Source data: Begin
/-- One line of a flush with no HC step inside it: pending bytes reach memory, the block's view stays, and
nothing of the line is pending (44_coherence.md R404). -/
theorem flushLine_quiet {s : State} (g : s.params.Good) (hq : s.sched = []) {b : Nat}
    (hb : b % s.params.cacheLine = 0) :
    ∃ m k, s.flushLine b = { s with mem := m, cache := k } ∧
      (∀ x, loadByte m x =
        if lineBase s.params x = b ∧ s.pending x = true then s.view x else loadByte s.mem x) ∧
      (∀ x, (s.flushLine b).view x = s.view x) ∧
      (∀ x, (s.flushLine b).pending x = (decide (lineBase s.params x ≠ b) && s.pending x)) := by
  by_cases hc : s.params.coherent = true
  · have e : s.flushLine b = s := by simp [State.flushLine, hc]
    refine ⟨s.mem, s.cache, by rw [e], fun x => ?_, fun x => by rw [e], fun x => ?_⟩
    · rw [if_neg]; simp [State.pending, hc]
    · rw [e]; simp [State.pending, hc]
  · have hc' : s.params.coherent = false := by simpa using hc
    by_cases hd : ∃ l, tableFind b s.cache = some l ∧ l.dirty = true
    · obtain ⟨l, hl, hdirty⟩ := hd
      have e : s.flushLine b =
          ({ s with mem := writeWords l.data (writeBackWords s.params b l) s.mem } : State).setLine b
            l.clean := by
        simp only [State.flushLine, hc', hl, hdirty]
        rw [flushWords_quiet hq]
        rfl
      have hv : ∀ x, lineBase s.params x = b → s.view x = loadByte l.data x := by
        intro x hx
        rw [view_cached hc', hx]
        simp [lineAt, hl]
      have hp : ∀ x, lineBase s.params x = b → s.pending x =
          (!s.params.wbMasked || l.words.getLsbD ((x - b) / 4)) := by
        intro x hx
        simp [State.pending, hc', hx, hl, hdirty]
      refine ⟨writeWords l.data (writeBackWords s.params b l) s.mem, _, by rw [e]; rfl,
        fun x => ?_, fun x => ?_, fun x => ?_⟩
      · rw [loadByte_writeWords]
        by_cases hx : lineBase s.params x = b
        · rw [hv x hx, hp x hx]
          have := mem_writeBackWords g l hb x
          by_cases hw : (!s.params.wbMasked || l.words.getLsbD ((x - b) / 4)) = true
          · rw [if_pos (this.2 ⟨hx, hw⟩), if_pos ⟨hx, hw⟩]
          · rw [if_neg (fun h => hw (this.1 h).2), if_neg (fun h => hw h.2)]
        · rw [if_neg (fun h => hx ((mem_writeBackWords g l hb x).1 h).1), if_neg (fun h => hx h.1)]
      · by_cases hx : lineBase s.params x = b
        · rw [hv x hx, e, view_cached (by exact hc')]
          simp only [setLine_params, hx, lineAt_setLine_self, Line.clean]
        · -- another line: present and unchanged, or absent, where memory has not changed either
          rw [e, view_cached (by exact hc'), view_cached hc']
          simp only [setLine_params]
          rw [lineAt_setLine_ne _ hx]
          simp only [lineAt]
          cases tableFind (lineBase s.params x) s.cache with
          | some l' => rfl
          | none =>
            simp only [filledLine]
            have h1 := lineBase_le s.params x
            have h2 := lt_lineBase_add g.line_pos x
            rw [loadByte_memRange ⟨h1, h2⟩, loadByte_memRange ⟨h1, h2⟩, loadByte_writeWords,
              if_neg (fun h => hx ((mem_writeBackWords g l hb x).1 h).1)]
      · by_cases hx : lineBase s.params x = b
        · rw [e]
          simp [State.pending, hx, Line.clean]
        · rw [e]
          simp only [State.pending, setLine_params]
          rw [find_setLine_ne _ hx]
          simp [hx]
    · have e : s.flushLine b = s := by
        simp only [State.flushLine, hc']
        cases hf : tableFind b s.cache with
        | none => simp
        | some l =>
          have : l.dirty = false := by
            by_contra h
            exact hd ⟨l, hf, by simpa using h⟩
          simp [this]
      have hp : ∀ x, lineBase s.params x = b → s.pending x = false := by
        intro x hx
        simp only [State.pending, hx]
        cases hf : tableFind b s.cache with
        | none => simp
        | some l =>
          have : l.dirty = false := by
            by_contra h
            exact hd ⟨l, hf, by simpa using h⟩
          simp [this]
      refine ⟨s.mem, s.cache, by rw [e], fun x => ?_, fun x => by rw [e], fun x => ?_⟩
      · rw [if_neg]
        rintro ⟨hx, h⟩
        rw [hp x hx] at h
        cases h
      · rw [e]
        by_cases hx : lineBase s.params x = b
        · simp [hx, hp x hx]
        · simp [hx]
Source data: End
§ Problem description
In the data above, find the line with "if lineBase s.params" and the line with "not changed either". Retype both, plus every line between them, exactly.

§ Output of the task
        if lineBase s.params x = b ∧ s.pending x = true then s.view x else loadByte s.mem x) ∧
      (∀ x, (s.flushLine b).view x = s.view x) ∧
      (∀ x, (s.flushLine b).pending x = (decide (lineBase s.params x ≠ b) && s.pending x)) := by
  by_cases hc : s.params.coherent = true
  · have e : s.flushLine b = s := by simp [State.flushLine, hc]
    refine ⟨s.mem, s.cache, by rw [e], fun x => ?_, fun x => by rw [e], fun x => ?_⟩
    · rw [if_neg]; simp [State.pending, hc]
    · rw [e]; simp [State.pending, hc]
  · have hc' : s.params.coherent = false := by simpa using hc
    by_cases hd : ∃ l, tableFind b s.cache = some l ∧ l.dirty = true
    · obtain ⟨l, hl, hdirty⟩ := hd
      have e : s.flushLine b =
          ({ s with mem := writeWords l.data (writeBackWords s.params b l) s.mem } : State).setLine b
            l.clean := by
        simp only [State.flushLine, hc', hl, hdirty]
        rw [flushWords_quiet hq]
        rfl
      have hv : ∀ x, lineBase s.params x = b → s.view x = loadByte l.data x := by
        intro x hx
        rw [view_cached hc', hx]
        simp [lineAt, hl]
      have hp : ∀ x, lineBase s.params x = b → s.pending x =
          (!s.params.wbMasked || l.words.getLsbD ((x - b) / 4)) := by
        intro x hx
        simp [State.pending, hc', hx, hl, hdirty]
      refine ⟨writeWords l.data (writeBackWords s.params b l) s.mem, _, by rw [e]; rfl,
        fun x => ?_, fun x => ?_, fun x => ?_⟩
      · rw [loadByte_writeWords]
        by_cases hx : lineBase s.params x = b
        · rw [hv x hx, hp x hx]
          have := mem_writeBackWords g l hb x
          by_cases hw : (!s.params.wbMasked || l.words.getLsbD ((x - b) / 4)) = true
          · rw [if_pos (this.2 ⟨hx, hw⟩), if_pos ⟨hx, hw⟩]
          · rw [if_neg (fun h => hw (this.1 h).2), if_neg (fun h => hw h.2)]
        · rw [if_neg (fun h => hx ((mem_writeBackWords g l hb x).1 h).1), if_neg (fun h => hx h.1)]
      · by_cases hx : lineBase s.params x = b
        · rw [hv x hx, e, view_cached (by exact hc')]
          simp only [setLine_params, hx, lineAt_setLine_self, Line.clean]
        · -- another line: present and unchanged, or absent, where memory has not changed either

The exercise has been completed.